Season of Creation: On Taking Care of Each Other

Marilou LeGeyt and Samantha Jones

Beginning last September, Pope Francis designated September as the Season of Creation. This expands the World Day of Prayer for the Care of Creation that started in 2015. Joining a movement created by our Lutheran brothers and sisters in 2000, the Church now celebrates this month as a time to contemplate our care of creation and to celebrate its wonders.

With these thoughts, we consider Thanksgiving during this month of October. As we hear the increasingly alarming news of natural disasters around the world, and we try to respond however we can, the bigger questions are inevitably asked. How do we respond to the needs around us? Are the acts of nature this year worse than previous years? If so, why? And what can I, as one single person, do to make a difference amongst all the big, global, issues that follow?

Cardinal Peter Turkson, the President of the Pontifical Council for Justice and Peace, gave us six points to ponder as we decide how to engage with our environment on a personal level:

  • All human beings are affected, and everything in nature too, by the crises of climate change, misuse of natural resources, waste and pollution, and attendant poverty and dislocation.
  • Everything is interconnected; we cannot understand the social or natural world or their parts in isolation.
  • Everyone must act responsibly to save our world – from individuals who recycle and use energy sparingly, to enterprises reducing their ecological footprints, to world leaders setting and enforcing ambitious targets to reduce the use of carbon.
  • We must be truthful; let no one hide or distort facts in order to gain selfish advantage.
  • We must engage in constructive dialogue; genuine, trusting and trustworthy engagement of all parties is required to succeed where all is at risk.
  • Beyond the industrial age’s short-sighted confidence in technology and finance, we must transcend ourselves in prayer, simplicity and solidarity.

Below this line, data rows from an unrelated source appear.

-- ==== Sys2Proof/Machine/Regs.lean ====
section
/-! DEFINITION. Writes of host and system software to the registers that no other event writes, field by field as their maps
give them (R2, R3, R365, R367, R376, R377, R383, R390, R395, R400; R331 and R332 for the tables). -/

namespace Sys2Proof.Machine

/-- The 32-bit word that a write carries. -/
def regWord (val : RegVal) : W32 := BitVec.ofNat 32 (leNat (val.take 4))

/-- A base of three words with one of them replaced; bits above 80 are not there. -/
def setPart (old : Va) (k : Fin 3) (w : W32) : Va :=
  let keep := old.toNat - old.toNat / 2 ^ (32 * k.val) % 2 ^ 32 * 2 ^ (32 * k.val)
  BitVec.ofNat 80 (keep + w.toNat * 2 ^ (32 * k.val))

/-- A register whose RW fields are the bits of `rw` and whose W1C bits are those of `w1c`; other bits stay (R2, R3). -/
def regMerge (old w rw w1c : W32) : W32 := (old &&& ~~~rw &&& ~~~(w &&& w1c)) ||| (w &&& rw)

/-- TCFG and SCFG (R383). -/
def Ring.writeCfg (r : Ring) (sample : Bool) (w : W32) : Ring :=
  { r with cfg := regMerge r.cfg w (if sample then 0xBFFFFFFF else 0x80F00000) 0x40000000 }

/-- A breakpoint unit at reset. -/
def BpUnit.init : BpUnit := { bpa := 0, bpf := 0, bpl := 0, bpb := 0, bpt := 0 }

def VDev.modBp (v : VDev) (u : Nat) (f : BpUnit → BpUnit) : VDev :=
  if u < 8 then { v with bps := Tbl.put v.bps u (f (Tbl.getD v.bps u .init)) } else v

/-- A selector of an event counter (R390). -/
def writeSel (t : Tbl EvCnt) (k : Nat) (w : W32) : Tbl EvCnt :=
  let old := Tbl.getD t k ⟨0, 0⟩
  Tbl.put t k { old with sel := regMerge old.sel w 0xA000FFFF 0x40000000 }

/-- CMPLS: `v` is cleared by a one, and with it `lost` (R376). -/
def VDev.clearCmpl (v : VDev) (w : W32) : VDev := if ringBit w 31 then { v with cmplv := false, cmplLost := 0 } else v

/-- PCFG of a partition (R377). -/
def Partition.writeCfg (p : Partition) (w : W32) : Partition :=
  let x := w.toNat / 256 % 16
  if 8 < x then p else { p with xres := x, arec := ringBit w 0 }

/-- Bytes of a configuration block, written while the virtual device is stopped (R365). -/
def VDev.writeConfig (v : VDev) (off : Nat) (bs : List Byte) : VDev :=
  if v.run then v
  else { v with config := (List.range 256).map fun i =>
    if off ≤ i && i < off + bs.length then bs.getD (i - off) 0 else v.config.getD i 0 }

/-- Numbers of two bytes each. -/
def halves : Nat → List Byte → List Nat
  | 0, _ => []
  | n + 1, bs => leNat (bs.take 2) :: halves n (bs.drop 2)

/-- A communicator slot as system software writes it: `valid`, `nr`, `me`, `sil` and the routes; a value outside its range
leaves the slot as it is (R332). -/
def commOf (old : Comm) (bs : List Byte) : Comm :=
  let nr := leNat ((bs.drop 1).take 2)
  let me := leNat ((bs.drop 3).take 2)
  let sil := leNat ((bs.drop 5).take 2)
  if nr < 1 || 8192 < nr || sil < 1 || 1000 < sil || nr ≤ me then old
  else { valid := leNat (bs.take 1) % 2 = 1, nr := nr, me := me, routes := halves nr (bs.drop 7), sil := sil,
         broken := false, dropped := [], seq := 0 }

/-- A register of a virtual device's function or of its tables. -/
def VDev.writeReg (v : VDev) (r : RegName) (val : RegVal) : VDev :=
  let w := regWord val
  match r with
  | .qbase _ q k => if q < 64 then
      { v with queues := Tbl.put v.queues q { v.queue q with base := setPart (v.queue q).base k w } } else v
  | .tbase _ k => { v with trace := { v.trace with base := setPart v.trace.base k w } }
  | .tcfg _ => { v with trace := v.trace.writeCfg false w }
  | .sbase _ k => { v with sample := { v.sample with base := setPart v.sample.base k w } }
  | .scfg _ => { v with sample := v.sample.writeCfg true w }
  | .dcfg _ => { v with dcfg := ringBit w 31 }
  | .dbase _ k => { v with dbase := setPart v.dbase k w }
  | .bpa _ u k => v.modBp u fun b => { b with bpa := setPart b.bpa k w }
  | .bpf _ u => v.modBp u fun b => { b with bpf := w &&& 0xFF800000 }
  | .bpl _ u => v.modBp u fun b => { b with bpl := w }
  | .bpb _ u => v.modBp u fun b => { b with bpb := w }
  | .bpt _ u => v.modBp u fun b => { b with bpt := w }
  | .cmpls _ => v.clearCmpl w
  | .vdConfig _ off => v.writeConfig off val
  | .aperture _ ix => if ix < 256 && !v.sliced && leNat ((val.drop 1).take 2) ≤ 8191 then { v with aperture := Tbl.put v.aperture ix val } else v
  | .pcfg _ | .govstat _ | .evselCore _ _ | .evselDie _ _ | .commSlot _ _ | .readOnly _ => v

/-- The virtual device that a register belongs to. -/
def RegName.owner : RegName → Option Nat
  | .qbase vd _ _ | .tbase vd _ | .tcfg vd | .sbase vd _ | .scfg vd | .dcfg vd | .dbase vd _ | .bpa vd _ _ | .bpf vd _
  | .bpl vd _ | .bpb vd _ | .bpt vd _ | .cmpls vd | .vdConfig vd _ | .aperture vd _ => some vd
  | .pcfg _ | .govstat _ | .evselCore _ _ | .evselDie _ _ | .commSlot _ _ | .readOnly _ => none

/-- The virtual device whose function holds a register (R364). -/
def RegName.function (r : RegName) : Option Nat :=
  match r with
  | .vdConfig _ _ | .aperture _ _ => none
  | r => RegName.owner r

/-- REGISTER_WRITE. -/
def execRegisterWrite (r : RegName) (val : RegVal) (s : State) : Out :=
  let w := regWord val
  .next (match RegName.owner r with
    | some vd => if vd < 256 then s.modVd vd fun v => v.writeReg r val else s
    | none => match r with
      | .pcfg p => if p < 32 && s.partStopped p then s.modPart p fun x => x.writeCfg w else s
      | .govstat die => if die < 4 then s.modDie die fun d => { d with trip := d.trip && !ringBit w 31 } else s
      | .evselCore c k => if c < 256 && k < 8 then s.modCore c fun x => { x with cnt := writeSel x.cnt k w } else s
      | .evselDie d k => if d < 4 && k < 16 then s.modDie d fun x => { x with cnt := writeSel x.cnt k w } else s
      | .commSlot p ix =>
        if p < 32 && ix < 64 then { s with comms := Tbl.put s.comms (64 * p + ix) (commOf (s.comm p ix) val) } else s
      | _ => s)

end Sys2Proof.Machine
end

And so, the adage of “reduce, reuse, recycle” comes to mind as a follow up to these points of conversation. But, as Cardinal Turkson mentions, nothing happens in isolation. The care of creation is not just about the earth, but also about its inhabitants. We especially, as human beings, have the biggest impact on our home. By caring for each other as individuals, we can create an upswell of attitude change that will impact the broader world and thus, decisions that impact the environment and our earth. Out of thankfulness for our blessings, we must look for ways to bless each other Here are some examples to consider:

  • Do you like to comment on social media? Do you enjoy the anonymity of sharing your thoughts on the Internet without care for how they may impact who or what you are commenting on? In a world where social media rants and comments are the latest form of bullying, it is a virtue to show care and intention for what you say, how you say and where you say your opinions.
  • Is there a family in your parish who comes to Mass looking a little worse for wear? Do you ponder why they can’t dress up and why their child is particularly disruptive? Maybe the clothes are their best, and maybe that child did not have enough to eat for breakfast and is acting out of hunger. Perhaps ask your pastor if they need help. Can you donate a grocery store gift card to them?
  • Do you know a woman who recently suffered a miscarriage and you don’t know what to say? Just tell her you love her; and that you’re sorry it happened. Those words will be a healing balm to her soul.
  • In the hustle and bustle of juggling work, life, money, kids, marriage and our faith, we often lose sight of those that are most precious: the people around us. So let us make the time to think of ways to reduce our anger, judgement and condescension; reuse words of kindness, over and over, in as many situations as possible; and recycle our negativity into positivity and spread it around by offering a smile to the stranger on the street or by letting the car beside us ease in front of us, so the driver does not have to wait longer to merge into our lane.

    Spreading joy and happiness gives the recipients room to contemplate other things. Those “other things” might simply include: considering how to make their home more environmentally friendly; seeing trash on the ground and having the patience to pick it up; or finding a reservoir of energy to ride their bike to the corner store instead of driving. If we can’t do the basics of caring for each other, how can we do the bigger job of caring for creation?

    Let’s all try to see how big of a ripple we can create, and we might be surprised at the change it brings forth in each one of us too!